2. Orthographic errors, non-words - wrong$(error classification|correct)

Traditional misspellings confined to single (error) strings, that is, errors that don't need an analysis of the surrounding words to be detected and corrected. In the resulting xml, the element is named <errorort>. These errors do always lead to non-words in the text, such that a speller should be able to detect them.

Position - used when describing error types vow, con, typo, cap and meta.
  • stem - stem
  • suff - suffix
  • der - derivation
  • punct - punctuation
Word classes - used when describing compounded words that should not be compounded (cmp).
  • noun - noun
  • verb - verb
  • adv - adverb
  • adj - adjective
  • num - number
Compound type - used when describing incorrectly compounded words (cmp).
  • st - stem
  • gensg - genitive singular
  • genpl - genitive plural

Error types

vow - error$(vow,position,subtype|correct)

Errors involving an incorrect vowel.

  • a-á Letter should have accent.
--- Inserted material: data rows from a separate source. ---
-- ==== Sys2Proof/Laws/PerInstr.lean ====
section
/-! SUPPORT. Statements made for every instruction, one lemma for each constructor. -/

namespace Sys2Proof.Laws

/-! ## The park mark is bit 31 and nothing else (R49, R52) -/

/-- The word of the instruction with the other park mark differs in bit 31 alone. -/
def MarkBit.Statement (i : Instr) : Prop := ∀ s w, encode s i = some w → encode (!s) i = some (w ^^^ 0x80000000)

theorem MarkBit.flip (s : Bool) (r : BitVec 31) : BitVec.ofBool (!s) ++ r = (BitVec.ofBool s ++ r) ^^^ (0x80000000 : BitVec 32) := by
  rw [show (0x80000000 : BitVec 32) = (1#1 ++ 0#31 : BitVec 32) from rfl, BitVec.xor_append]
  cases s <;> simp

theorem MarkBit.ofWord {f : Bool → BitVec 32} (g : BitVec 31) (hf : ∀ s, f s = BitVec.ofBool s ++ g) :
    ∀ s w, some (f s) = some w → some (f (!s)) = some (w ^^^ 0x80000000) := by
  intro s w h
  injection h with h
  rw [← h, hf, hf, MarkBit.flip]
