-- ==== Sys2Proof/Tests/Slice0.lean ====
section
/-! SUPPORT. Tests: fields that are refused, words of the encoding tables, results worked by hand or in the spec's own
examples, and for every statement with hypotheses a state that meets them. -/

namespace Sys2Proof.Tests

open Sys2Proof.Machine Sys2Proof.Safety

set_option maxRecDepth 20000

/-! ## Ill-formed instructions: one for each check (R34, R38, R54, R56) -/

theorem test_illformed_scalar_field_of_a_vector : (Instr.sadd (.v 1) (.s 0) (.s 0)).detail = some 0x04 := by decide
theorem test_illformed_readonly_destination : (Instr.vadd .xm (.v 2) (.v 3)).detail = some 0x06 := by decide
theorem test_illformed_scalar_source : (Instr.sadd (.s 1) .lane (.s 0)).detail = some 0x04 := by decide
theorem test_illformed_scalar_pair : (Instr.satomCas (.s 5) (.s 0) (.s 0)).detail = some 0x05 := by decide
theorem test_illformed_scalar_pair_source : (Instr.cpyq (.s 5) (.s 0) (.s 0)).detail = some 0x05 := by decide
theorem test_illformed_vector_source : (Instr.vadd (.v 1) (.s 2) (.v 3)).detail = some 0x04 := by decide
theorem test_illformed_vector_destination : (Instr.vadd .cm (.v 2) (.v 3)).detail = some 0x04 := by decide
theorem test_illformed_vector_pair : (Instr.vldD (.v 3) (.s 0) (.v 0)).detail = some 0x05 := by decide
theorem test_illformed_vector_pair_source : (Instr.vstD (.v 3) (.s 0) (.v 0)).detail = some 0x05 := by decide
theorem test_illformed_vector_quad : (Instr.vldQ (.v 6) (.s 0) (.v 0)).detail = some 0x05 := by decide
theorem test_illformed_vector_quad_source : (Instr.vstQ (.v 6) (.s 0) (.v 0)).detail = some 0x05 := by decide
theorem test_illformed_accumulator : (Instr.mzero (.v 63)).detail = some 0x05 := by decide
theorem test_illformed_region_field : (Instr.region .nul (.v 3)).detail = some 0x04 := by decide
theorem test_illformed_plane_literal : (Instr.plsel 4).detail = some 0x0B := by decide
theorem test_illformed_barrier_literal : (Instr.barSync 0x24).detail = some 0x0B := by decide
theorem test_illformed_barrier_level : (Instr.barSync 0x60).detail = some 0x0B := by decide
theorem test_illformed_window_literal : (Instr.wbase 32).detail = some 0x0B := by decide
theorem test_illformed_control_register : (Instr.ctlrd (.s 3) 0x13).detail = some 0x09 := by decide
theorem test_illformed_control_literal : (Instr.ctlrd (.s 3) 0x40).detail = some 0x0B := by decide
theorem test_illformed_matrix_pair : (Instr.mma (.v 0) 3 4 1 0).detail = some 0x05 := by decide
theorem test_illformed_matrix_format : (Instr.mma (.v 0) 2 4 6 0).detail = some 0x02 := by decide
theorem test_illformed_matrix_scale : (Instr.mma (.v 0) 2 4 4 1).detail = some 0x03 := by decide

/-! ## Words as the spec's tables and listings spell them (R52, R53) -/

theorem test_decode_scalar_words : ∀ e ∈ ([
    (0x00B97367, .sdivI (.s 5) (.s 6) (.s 7)), (0x47C58FFF, .sslti (.s 2) (.s 3) (-1)), (0x5ACDFF86, .saddpc (.s 6) (-122)),
    (0x1AF8C164, .smovv (.s 3) (.v 2) (.s 4)), (0x5ACDFFC6, .saddpc (.s 6) (-58))] : List (BitVec 32 × Instr)),
  decode e.1 = .ok e.2 := by decide

theorem test_decode_marked_words : ∀ e ∈ ([
    (0xC0CD8810, .saddi (.s 6) (.s 2) 16), (0xCC03E402, .vshli (.v 1) .lane 2), (0x9AC1B280, .vmovs (.v 6) (.s 5)),
    (0x9A198000, .vredAddF (.s 6) (.v 0)), (0xA080F301, .vldW (.v 3) (.s 6) (.v 1)), (0xE5DFFFF2, .bloop (.s 15) (-14)),
    (0xE1DE0010, .bz (.s 15) 16), (0xF8400000, .exit), (0xF97D4006, .ctlrd (.s 21) 6), (0xB81CC000, .mbatch (.s 19)),
    (0xC90A141E, .vandi (.v 5) (.v 5) 30)] : List (BitVec 32 × Instr)),
  decode e.1 = .ok e.2 ∧ parkMark e.1 = true := by decide

theorem test_decode_lane_words : ∀ e ∈ ([
    (0x09AA5427, .vxor (.v 41) (.v 40) (.v 39)), (0x0B820103, .vdp4I (.v 8) (.v 2) (.v 3)), (0x0B000205, .vcmpLtI (.v 4) (.v 5)),
    (0x4C03E402, .vshli (.v 1) .lane 2), (0x10600410, .vffma (.v 0) (.v 8) (.v 16)), (0x11600102, .vfcmpUn (.v 2) (.v 2)),
    (0x12818103, .vhfma (.v 6) (.v 2) (.v 3)), (0x19024600, .vpackLx (.v 9) (.v 12)), (0x19810103, .vshfl (.v 4) (.v 2) (.v 3)),
    (0x19A0C169, .vrot (.v 3) (.v 2) (.s 9)), (0x19C14167, .vbcast (.v 5) (.v 2) (.s 7)), (0x19F98000, .vredAddI (.s 6) (.v 0))]
    : List (BitVec 32 × Instr)),
  decode e.1 = .ok e.2 := by decide

theorem test_decode_mask_and_plane_words : ∀ e ∈ ([
    (0x1B000000, .vif), (0x1B200000, .velse), (0x1B400000, .vendif), (0x1B603180, .xmset (.s 3)), (0x1B98C000, .xmget (.s 3)),
    (0x1BA00200, .plset (.v 4)), (0x1BC00002, .plsel 2), (0x1BE00000, .pljoin), (0x1C000001, .plmask 1), (0x1C394000, .plocc (.s 5)),
    (0x7A403300, .dsave (.s 6)), (0x7A603300, .dload (.s 6))] : List (BitVec 32 × Instr)),
  decode e.1 = .ok e.2 := by decide

theorem test_decode_memory_words : ∀ e ∈ ([
    (0x50100804, .vldWO (.v 8) (.v 2) 4), (0x21217101, .vstW (.v 5) (.s 2) (.v 1)), (0x56CD8400, .sstWO (.s 6) (.s 1) 0),
    (0x2080B101, .vldW (.v 2) (.s 2) (.v 1)), (0x20CB3524, .vldQ (.v 44) (.s 10) (.v 36)), (0x216B3129, .vstQ (.v 44) (.s 2) (.v 41))]
    : List (BitVec 32 × Instr)),
  decode e.1 = .ok e.2 := by decide

theorem test_decode_atomic_and_stream_words : ∀ e ∈ ([
    (0x28013101, .vatomAdd (.v 4) (.s 2) (.v 1)), (0x2901B101, .vatomCas (.v 6) (.s 2) (.v 1)),
    (0x2939B265, .satomAdd (.s 6) (.s 4) (.s 5)), (0x2959B265, .satomCas (.s 6) (.s 4) (.s 5)),
    (0x29817101, .gredAddf (.v 5) (.s 2) (.v 1)), (0x29C0B403, .sqredAddf (.v 2) (.s 8) (.v 3)),
    (0x2A1A3367, .sqopen (.s 8) (.s 6) (.s 7)), (0x2A203400, .sqclose (.s 8)), (0x2A800000, .fenceD), (0x2AE00000, .xfence)]
    : List (BitVec 32 × Instr)),
  decode e.1 = .ok e.2 := by decide

theorem test_decode_barrier_words : ∀ e ∈ ([
    (0x2B400003, .barSync 3), (0x2B400021, .barSync 0x21), (0x2B400040, .barSync 0x40), (0x2B000000, .barArr 0),
    (0x2B200022, .barWt 0x22), (0x2B790002, .barQ (.s 4) 2)] : List (BitVec 32 × Instr)),
  decode e.1 = .ok e.2 := by decide

theorem test_decode_matrix_words : ∀ e ∈ ([
    (0x30002214, .mma (.v 0) 2 4 1 4), (0x30006415, .mma (.v 0) 6 8 1 5), (0x31002210, .mmas (.v 0) 2 4 1 0),
    (0x32500000, .mzero (.v 40)), (0x38194000, .mbatch (.s 5)), (0x38203280, .mwait (.s 5)), (0x3859B280, .mquery (.s 6) (.s 5))]
    : List (BitVec 32 × Instr)),
  decode e.1 = .ok e.2 := by decide

theorem test_decode_copy_and_launch_words : ∀ e ∈ ([
    (0x38793166, .cpy (.s 4) (.s 2) (.s 6)), (0x38993166, .cpyt (.s 4) (.s 2) (.s 6)), (0x38B93166, .cpyq (.s 4) (.s 2) (.s 6)),
    (0x38D9F300, .cwp (.s 7) (.s 6)), (0x38E03367, .cwait (.s 6) (.s 7)), (0x391A3100, .launch (.s 8) (.s 2)),
    (0x393A7400, .lquery (.s 9) (.s 8))] : List (BitVec 32 × Instr)),
  decode e.1 = .ok e.2 := by decide

theorem test_decode_control_words : ∀ e ∈ ([
    (0x66E8000A, .bcall (.s 20) 10), (0x67F1FFFC, .bany (-4)), (0x78603480, .jmp (.s 9)), (0x78803A00, .ret (.s 20)),
    (0x78400000, .exit), (0x78A00002, .wbase 2), (0x79C03180, .tick (.s 3)), (0x79E00000, .spin), (0x78200000, .park),
    (0x62EC0002, .bnz (.s 22) 2)] : List (BitVec 32 × Instr)),
  decode e.1 = .ok e.2 := by decide

theorem test_decode_system_words : ∀ e ∈ ([
    (0x78E0003F, .region (.v 0) (.v 63)), (0x78E0040F, .region (.v 8) (.v 15)), (0x79000003, .trap 3), (0x79200000, .brk 0),
    (0x79400000, .tret), (0x7978C006, .ctlrd (.s 3) 6), (0x79803190, .ctlwr (.s 3) 0x10), (0x79A00005, .svc 5),
    (0x7A193166, .sealst (.s 4) (.s 2) (.s 6)), (0x7A393166, .sealld (.s 4) (.s 2) (.s 6))] : List (BitVec 32 × Instr)),
  decode e.1 = .ok e.2 := by decide

theorem test_decode_refused_words : decode 0x68000000 = .error 0x01 ∧ decode 0x70000000 = .error 0x01 ∧
    decode 0x7FE00000 = .error 0x02 ∧ decode 0x3F000000 = .error 0x02 ∧ decode 0x78400001 = .error 0x03 ∧
    decode 0x2AE00001 = .error 0x03 ∧ decode 0x67000000 = .error 0x04 := ⟨rfl, rfl, rfl, rfl, rfl, rfl, rfl⟩

theorem test_encode_gives_the_word_back : encode false (.cpy (.s 4) (.s 2) (.s 6)) = some 0x38793166 ∧
    encode true (.bz (.s 15) 16) = some 0xE1DE0010 ∧ encode false (.mma (.v 0) 2 4 1 4) = some 0x30002214 := ⟨rfl, rfl, rfl⟩
/-! ## Results -/

/-- A READY package with one group of width 32 and 32 registers, at its first word (R28). -/
def start : State := State.reset.loaded []

def theGroup : Group := newGroup 0 0 1 0 0 0 0 loaderRecord 0

/-- The word at issue, for all lanes of the width. -/
def theIssue : Issue :=
  { gid := 2, core := 0, slot := 0, plane := 0, mask := 0xFFFFFFFF, uniform := false, addr := 0x3000, mark := false, again := false, fate := .done }

/-- The group `g` with a word at issue. -/
def at_ (g : Group) : State := { start with agenda := [], cur := some theIssue, groups := [(2, g)] }

/-- The state that a step leaves; the power-on state if it stops. -/
def next (o : Host.Outcome State Fault Refusal) : State :=
  match o with
  | .next t => t
  | .fault _ => State.reset
  | .refused _ => State.reset

def groupAfter (i : Instr) (s : State) : Group := ((next (exec i s)).groupAt 2).getD default

/-- The newest outstanding result after a word. -/
def newest (i : Instr) (s : State) : Result := ((groupAfter i s).results.getLast?).getD default

/-- A scalar word run with s1 and s2 given: its value. -/
def scalarOf (i : Instr) (a b : Scalar) : List Scalar := (newest i (at_ { theGroup with sregs := [(1, a), (2, b)] })).svals

def row (p : Nat) (l : List Lane) : Table Lane := l.zipIdx.map fun e => (64 * p + e.2, e.1)

/-- The group with the first lanes of v1, v2 and v3 given, at a width. -/
def vec (w : Nat) (a b d : List Lane) : Group := { theGroup with width := w, vregs := row 1 a ++ row 2 b ++ row 3 d }

/-- The newest result's lane, and its flags. -/
def laneOf (i : Instr) (s : State) (j : Nat) : Option Lane × BitVec 5 := ((newest i s).vals.at? j, (newest i s).flags)

/-- A state with its word at issue under another mask. -/
def under (s : State) (m : Mask) : State := { s with cur := some { theIssue with mask := m } }

-- R60, R62 and the examples of spec/03
theorem test_sadd_wraps : scalarOf (.sadd (.s 3) (.s 1) (.s 2)) 0xFFFFFFFFFFFFFFFF 2 = [1] := by decide
theorem test_smulh_signed : scalarOf (.smulhI (.s 3) (.s 1) (.s 2)) 0xFFFFFFFFFFFFFFFF 2 = [0xFFFFFFFFFFFFFFFF] := by decide
theorem test_smulh_unsigned : scalarOf (.smulhN (.s 3) (.s 1) (.s 2)) 0xFFFFFFFFFFFFFFFF 2 = [1] := by decide
theorem test_sdiv_truncates : scalarOf (.sdivI (.s 3) (.s 1) (.s 2)) (-7) 2 = [-3] := by decide
theorem test_smod_sign_of_dividend : scalarOf (.smodI (.s 3) (.s 1) (.s 2)) (-7) 2 = [-1] := by decide
theorem test_sdiv_unsigned : scalarOf (.sdivN (.s 3) (.s 1) (.s 2)) (-7) 2 = [0x7FFFFFFFFFFFFFFC] := by decide
theorem test_smod_unsigned : scalarOf (.smodN (.s 3) (.s 1) (.s 2)) (-7) 2 = [1] := by decide
theorem test_sdiv_by_zero : scalarOf (.sdivI (.s 3) (.s 1) (.s 2)) 5 0 = [0xFFFFFFFFFFFFFFFF] := by decide
theorem test_sdiv_overflow : scalarOf (.sdivI (.s 3) (.s 1) (.s 2)) 0x8000000000000000 (-1) = [0x8000000000000000] := by decide
theorem test_sandn : scalarOf (.sandn (.s 3) (.s 1) (.s 2)) 0b1100 0b1010 = [0b0100] := by decide
theorem test_ssra_fills_with_the_sign : scalarOf (.ssra (.s 3) (.s 1) (.s 2)) (-8) 65 = [-4] := by decide
theorem test_smin_signed : scalarOf (.sminI (.s 3) (.s 1) (.s 2)) (-1) 2 = [-1] := by decide
theorem test_smin_unsigned : scalarOf (.sminN (.s 3) (.s 1) (.s 2)) (-1) 2 = [2] := by decide
theorem test_sslt_unsigned : scalarOf (.ssltN (.s 3) (.s 1) (.s 2)) (-1) 2 = [0] := by decide
theorem test_sclz : scalarOf (.sclz (.s 3) (.s 1)) 0x100 0 = [55] ∧ scalarOf (.sclz (.s 3) (.s 1)) 0 0 = [64] := by decide
theorem test_slui_builds_a_constant : scalarOf (.slui (.s 1) 256) 0x00007FF900000000 0 = [0xFFF2000000000100] := by decide
theorem test_saddi_negative : scalarOf (.saddi (.s 3) (.s 1) (-1)) 0 0 = [0xFFFFFFFFFFFFFFFF] := by decide
theorem test_saddpc_reads_the_offset :
    (newest (.saddpc (.s 6) (-58)) (at_ { theGroup with off := 64 })).svals = [0x3000 + 6 * 4] := by decide

-- R116 to R118 and the examples of spec/05
theorem test_vmulh_signed : laneOf (.vmulhI (.v 4) (.v 1) (.v 2)) (at_ (vec 32 [0xFFFFFFFF] [2] [])) 0 = (some 0xFFFFFFFF, 0) := by decide
theorem test_vmad_adds_the_destination : laneOf (.vmad (.v 3) (.v 1) (.v 2)) (at_ (vec 32 [3] [5] [100])) 0 = (some 115, 0) := by decide
theorem test_vsra_by_forty : laneOf (.vsra (.v 4) (.v 1) (.v 2)) (at_ (vec 32 [0x80000000] [40] [])) 0 = (some 0xFFFFFFFF, 0) := by decide
theorem test_vdp4_signed : laneOf (.vdp4I (.v 3) (.v 1) (.v 2)) (at_ (vec 32 [0x80FF0201] [0x02037F05] [100])) 0 = (some 100, 0) := by decide
theorem test_vdp4_unsigned : laneOf (.vdp4N (.v 3) (.v 1) (.v 2)) (at_ (vec 32 [0x80FF0201] [0x02037F05] [100])) 0 = (some 0x564, 0) := by decide
theorem test_vcmp_keeps_inactive_lanes :
    (groupAfter (.vcmpLtI (.v 1) (.v 2)) (under (at_ { vec 32 [0xFFFFFFFF, 5] [0, 5] [] with cm := 0b110 }) 0b011)).cm = 0b101 := by decide
theorem test_vsel_reads_cm : laneOf (.vsel (.v 4) (.v 1) (.v 2)) (at_ { vec 32 [7, 7] [9, 9] [] with cm := 0b10 }) 0 = (some 9, 0) := by decide

-- R89 to R127
theorem test_vfadd_exact : laneOf (.vfadd (.v 4) (.v 1) (.v 2)) (at_ (vec 32 [0x3F800000] [0x40000000] [])) 0 = (some 0x40400000, 0) := by decide
theorem test_vhadd_overflows_in_one_element :
    laneOf (.vhadd (.v 4) (.v 1) (.v 2)) (at_ (vec 32 [0x3C007BFF] [0x14005000] [])) 0 = (some 0x3C017C00, 0b10100) := by decide
theorem test_vhadd_toward_zero :
    laneOf (.vhadd (.v 4) (.v 1) (.v 2)) (at_ { vec 32 [0x3C007BFF] [0x14005000] [] with rmode := 1 }) 0 = (some 0x3C017BFF, 0b10100) := by decide
theorem test_vfmin_beside_a_quiet_nan :
    laneOf (.vfmin (.v 4) (.v 1) (.v 2)) (at_ (vec 32 [0x7FC00000] [0xC0400000] [])) 0 = (some 0xC0400000, 0) := by decide
theorem test_vfmin_beside_a_signalling_nan :
    laneOf (.vfmin (.v 4) (.v 1) (.v 2)) (at_ (vec 32 [0x7F800001] [0xC0400000] [])) 0 = (some 0xC0400000, 1) := by decide
theorem test_vpack_lx :
    laneOf (.vpackLx (.v 9) (.v 4)) (at_ { theGroup with
      vregs := row 4 [0x3F800000] ++ row 5 [0x40000000] ++ row 6 [0xBFC00000] ++ row 7 [0x45C00000] }) 0 = (some 0x07F03060, 0b10000) := by decide
theorem test_vunpk_lx : (newest (.vunpkLx (.v 12) (.v 1)) (at_ (vec 32 [0x07F03060] [] []))).vals.at? 192 = some 0x45800000 := by decide

-- R129 to R134
theorem test_vshfl_beyond_the_width : (newest (.vshfl (.v 4) (.v 1) (.v 2)) (under (at_ (vec 16 [0, 10, 20, 30, 40, 50, 60, 70, 80, 90] [3, 17, 9] []))
    0b111)).vals = [(0, 30), (1, 0), (2, 90)] := by decide
theorem test_vscan_over_active_lanes : (newest (.vscanAddI (.v 4) (.v 1)) (under (at_ (vec 16 [1, 2, 3, 4, 5, 6, 7, 8, 9, 10, 11, 12, 13, 14, 15, 16] [] []))
    0xF0F0)).vals = [(4, 5), (5, 11), (6, 18), (7, 26), (12, 39), (13, 53), (14, 68), (15, 84)] := by decide
theorem test_vred_add_f_takes_the_tree : (newest (.vredAddF (.s 3) (.v 1)) (under (at_ (vec 16
    [0x4B800000, 0x3F800000, 0x3F800000, 0x3F800000, 0x3F800000, 0x3F800000, 0x3F800000, 0x3F800000, 0x3F800000, 0x3F800000, 0x3F800000,
     0x3F800000, 0x3F800000, 0x3F800000, 0x3F800000, 0x3F800000] [] [])) 0xFFFF)).svals = [0x4B800007] := by decide
theorem test_vred_min_of_no_lane : (newest (.vredMinI (.s 6) (.v 1)) (under (at_ (vec 16 [5] [] [])) 0)).svals = [0x7FFFFFFF] := by decide
theorem test_vballot : (newest (.vballot (.s 6) (.v 1)) (under (at_ (vec 16 [1, 0, 2, 3] [] [])) 0b0111)).svals = [0b101] := by decide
Example: hátiðin$(vow,a-á|hátíðin)
  • á-a Letter should not have accent. Example: áfmælishátíð$(vow,stem,á-a|afmælishátíð); andlít$(vow,stem,á-a|andlit)
  • i-y Letter i should be y. Example: þrjúleitið$(vow,stem,i-y|þrjúleytið)
  • y-i Letter y should be i. Example: berjatýnsluvélar$(vow,stem,y-i|berjatínsluvélar)
  • Letter x should be z. Symbols x and z represent any letter that stands for a vowel. Example: Tælands$(vow,stem,æ-aí|Taílands)

con - error$(con,position,subtype|correct)

Errors involving an incorrect consonant.

  • x-z Letter x should be z. Symbols x and z represent any letter that stands for a consonant. Example: æfinnar$(con,stem,f-v|ævinnar); pragt$(con,stem,g-k|prakt); Viktaðar$(con,stem,k-g|Vigtaðar); huxast$(con,stem,x-gs|hugsast)
  • com Consonant omission. Closely tied to phonology. The middle consonant in a consonant cluster is not represented in pronounciation and so the writing represents the pronounciation, with the middle consonant missing. Can also apply to one of two adjacent consonants. Example: fræsluna$(con,stem,com|fræðsluna); sjálboðaliða$(con,stem,com|sjálfboðaliða); stærfræðikennara$(con,stem,com|stærðfræðikennara); stærfræðikennaranum$(con,stem,com|stærðfræðikennaranum); únliðnum$(con,stem,com|úlnliðnum); víðfemt$(con,stem,com|víðfeðmt); þarnast$(con,stem,com|þarfnast)

typo - error$(typo,position,subtype|correct)

Typographical error. Slips of the hand or fingers. Not the same as spelling errors.

  • x-z Symbol x should be z. Symbols x and z represent any letter and punctuation. Example: afurður$(typo,suff,u-i|afurðir); verkiþ$(typo,punct,þ-.|verki.); æðutur$(typo,stem,u-s|æðstur)
  • 0-z z letters should be added. Symbol z represent any number. Example: almennig$(typo,der,0-1|almenning)
  • z-0 z letters should be deleted. Symbol z represent any number.aðafangadagskvöld$(typo,stem,1-0|aðfangadagskvöld); há´tíðlega$(typo,stem,1-0|hátíðlega)

cap - error$(cap,position,subtype|correct)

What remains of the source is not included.